/-- A map whose default is `d`: no entry equals it. -/
def mput {α : Type} [DecidableEq α] (d : α) (m : SMap α) (k : Nat) (v : α) : SMap α :=
  if v = d then mdel m k else mset m k v

/-- Bytes by address; an unlisted address reads as 0 (log 1). -/
abbrev Memory := List Host.Cell

/-- The canonical form: addresses strictly rising, no entry equal to what an unlisted address reads as. -/
def Memory.wf (m : Memory) : Bool := keysRise m && m.all (fun c => c.2 ≠ 0)

def Memory.read (m : Memory) (a : Nat) : Byte := mgetD m a 0
def Memory.write (m : Memory) (a : Nat) (b : Byte) : Memory := mput 0 m a b

/-! ### Fibres, fragments, coaches (R139 to R152) -/

/-- What a report names (R366); LANES and identities are filled when it is written. -/
structure Report where
  pc : Word64
  aux : Word64
  cpa : Word64
  va : Word64
  lanes : Word32
  launch : Word32
  train : Word32
  seq : Word32
  queue : Word16
  ty : BitVec 4
  origin : BitVec 12
  depth : BitVec 4
  owner : BitVec 12
  code : Word16
  key : Byte
  engine : BitVec 4
  level : BitVec 4
  refault : Bool
  fmt : Bool
  reflected : Bool
  access : BitVec 3
  frag : Byte
  rank : Byte
deriving DecidableEq, Repr, Inhabited

/-- Why a fragment is parked (R146, R398). -/
inductive ParkWhy where
  | fault     -- page or grant fault with its own entry or report, or a dropped entry (R364, R407)
  | behind    -- behind a fault mark (R408): only REPLAY.ALL releases it
  | reflected -- a reflected trap (R398)
deriving DecidableEq, Repr, Inhabited

structure Park where
  why : ParkWhy
  /-- PC of the report that REPLAY names. -/
  rpc : Word64
  /-- Pages of the marks that the fragment is behind. -/
  pages : List Nat
deriving DecidableEq, Repr, Inhabited

/-- A trap: its code, the field identifier of R58 (0xFF if none) and the detail words of R404. -/
structure Trap where
  code : Word16
  field : Byte
  d0 : Word64
  d1 : Word64
deriving DecidableEq, Repr, Inhabited

/-- A kind-A trap that waits for a free frame slot: the trap, the instruction's address and its word (R400). -/
structure Due where
  trap : Trap
  tpc : Word64
  word : Word96
deriving DecidableEq, Repr, Inhabited

/-- What the cask unit must find in a cask for an operation to be accepted (R234). -/
inductive Need where
  | empty | gathering | full
deriving DecidableEq, Repr, Inhabited

/-- What an instruction that waits at issue waits for (R61). -/
inductive WaitOn where
  | cask (cluster : Nat) (needs : List (Nat × Need))
  /-- Room for a card of a depth (R326). -/
  | queue (q depth : Nat)
  | gate (g : Nat)
  /-- The gate that a take waited on has been deleted (R385). -/
  | gateGone
  | slots (core : Nat)
  /-- SJOIN on a level (R338). -/
  | sjoin (level : Nat)
  | frames
  | other
deriving DecidableEq, Repr, Inhabited
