/-- One entry into a fault buffer: DROPPED when it holds 8, a notice when it held none (R407, R408). -/
def bufferEntry (s : State) (ctx die cluster : Nat) (r : Report) : State :=
  let c := s.ctx ctx
  let bi := bufIndex c die
  match c.bufs[bi]? with
  | none => s
  | some b =>
    if b.entries.length ≥ 8 then
      modCtx s ctx fun c => { c with bufs := c.bufs.set bi { b with dropped := true, drops := min (b.drops + 1) 0xFFFF } }
    else
      let r := { r with aux := BitVec.ofNat 64 bi, seq := BitVec.ofNat 32 b.written }
      let s := modCtx s ctx fun c =>
        { c with bufs := c.bufs.set bi { b with entries := b.entries ++ [(cluster, r)], written := b.written + 1 } }
      let s := if cluster < 192 then countEvent s ctx 0x051 cluster (fun c => relCluster s c cluster) 1 else s
      if b.entries.isEmpty then
        let tgt := if reflects s ctx 4 then parentOf s ctx else ctx
        sendReport s tgt { r with code := 0x0400, aux := BitVec.ofNat 64 bi }
      else s

def addMark (s : State) (cl ctx vpn : Nat) : State :=
  if (s.cluster cl).marks.any fun m => m.ctx = ctx && m.vpn = vpn then s
  else modCluster s cl fun k => { k with marks := k.marks ++ [⟨ctx, vpn, walkTouch s cl ctx (65536 * vpn)⟩] }

/-- A page of lanes whose translation failed: its lanes, the address of the lowest, and the failure. -/
structure PageFail where
  lanes : Word32
  vpn : Nat
  va : Word64
  xl : Xl
deriving DecidableEq, Repr

/-- Lanes of failed pages that the marks hold back. -/
def behindMask (fs : List PageFail) : Word32 :=
  fs.foldl (fun m f => match f.xl with | .behind => m ||| f.lanes | _ => m) 0

/-- Lanes with RFC 15 whose replayed walk faults again (R410). -/
def livelocked (x : Ix) (fs : List PageFail) : Word32 :=
  if x.fr.replay then
    fs.foldl (fun m f =>
      match f.xl with
      | .page .. => m ||| maskOf ((lanesOf f.lanes).filter fun i => ((mget x.co.lanes i).map (·.rfc)) = some 15)
      | _ => m) 0
  else 0

/-- The faulting lanes park: those behind marks as one fragment, the others as one, and every page with a fault of its
own is reported once (log 24). The moves of the lanes are answered with the state. -/
def parkLanes (s : State) (x : Ix) (acc : Access) (fs : List PageFail) : State × List (Nat × Move) :=
  let pc := x.fr.pc
  let behind := behindMask fs
  let live := livelocked x fs
  let own := fs.foldl (fun m f => m ||| f.lanes) 0 &&& ~~~behind &&& ~~~live
  let re := x.fr.replay
  let s := fs.foldl (fun s f =>
    let ls := f.lanes &&& ~~~live
    if ls = 0 then s
    else
      let base := { reportFrag s x pc ls (lowest own) with va := f.va, access := accCode acc, refault := re }
      match f.xl with
      | .page level fmt cpa key =>
        let s := addMark s x.cluster x.ctx f.vpn
        bufferEntry s x.ctx x.die x.cluster
          { base with code := BitVec.ofNat 16 cPAGE_FAULT, cpa := w64 cpa, level := BitVec.ofNat 4 level, fmt := fmt, key := key }
      | .grant level owner opa cpa key =>
        sendReport s owner { base with ty := 1, aux := w64 opa, cpa := w64 cpa, level := BitVec.ofNat 4 level, key := key }
      | .behind => countEvent s x.ctx 0x051 x.cluster (fun c => relCluster s c x.cluster) 1
      | _ => s) s
  let s := if re then
      modCoach s x.ref.train x.ref.coach fun co => fs.foldl (fun co f =>
        match f.xl with
        | .page .. => (lanesOf (f.lanes &&& ~~~live)).foldl (fun co i => modLane co i fun l => { l with rfc := l.rfc + 1 }) co
        | _ => co) co
    else s
  let pages := fs.filterMap fun f => match f.xl with | .behind => some f.vpn | _ => none
  let lv : Trap := ⟨BitVec.ofNat 16 cFAULT_LIVELOCK, 0xFF, live.setWidth 64,
    ((fs.find? fun f => f.lanes &&& live ≠ 0).map (·.va)).getD 0⟩
  (s, (lanesOf own).map (fun i => (i, Move.park ⟨.fault, pc, []⟩)) ++
    (lanesOf behind).map (fun i => (i, Move.park ⟨.behind, pc, pages⟩)) ++
    (lanesOf live).map fun i => (i, Move.livelock lv))

end Sys2Proof.Machine
end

###

Exactly as written, repeat the lines from the start of the listing through the line containing "0 (log 1). -/", both included.

/-- A map whose default is `d`: no entry equals it. -/
def mput {α : Type} [DecidableEq α] (d : α) (m : SMap α) (k : Nat) (v : α) : SMap α :=
  if v = d then mdel m k else mset m k v

/-- Bytes by address; an unlisted address reads as 0 (log 1). -/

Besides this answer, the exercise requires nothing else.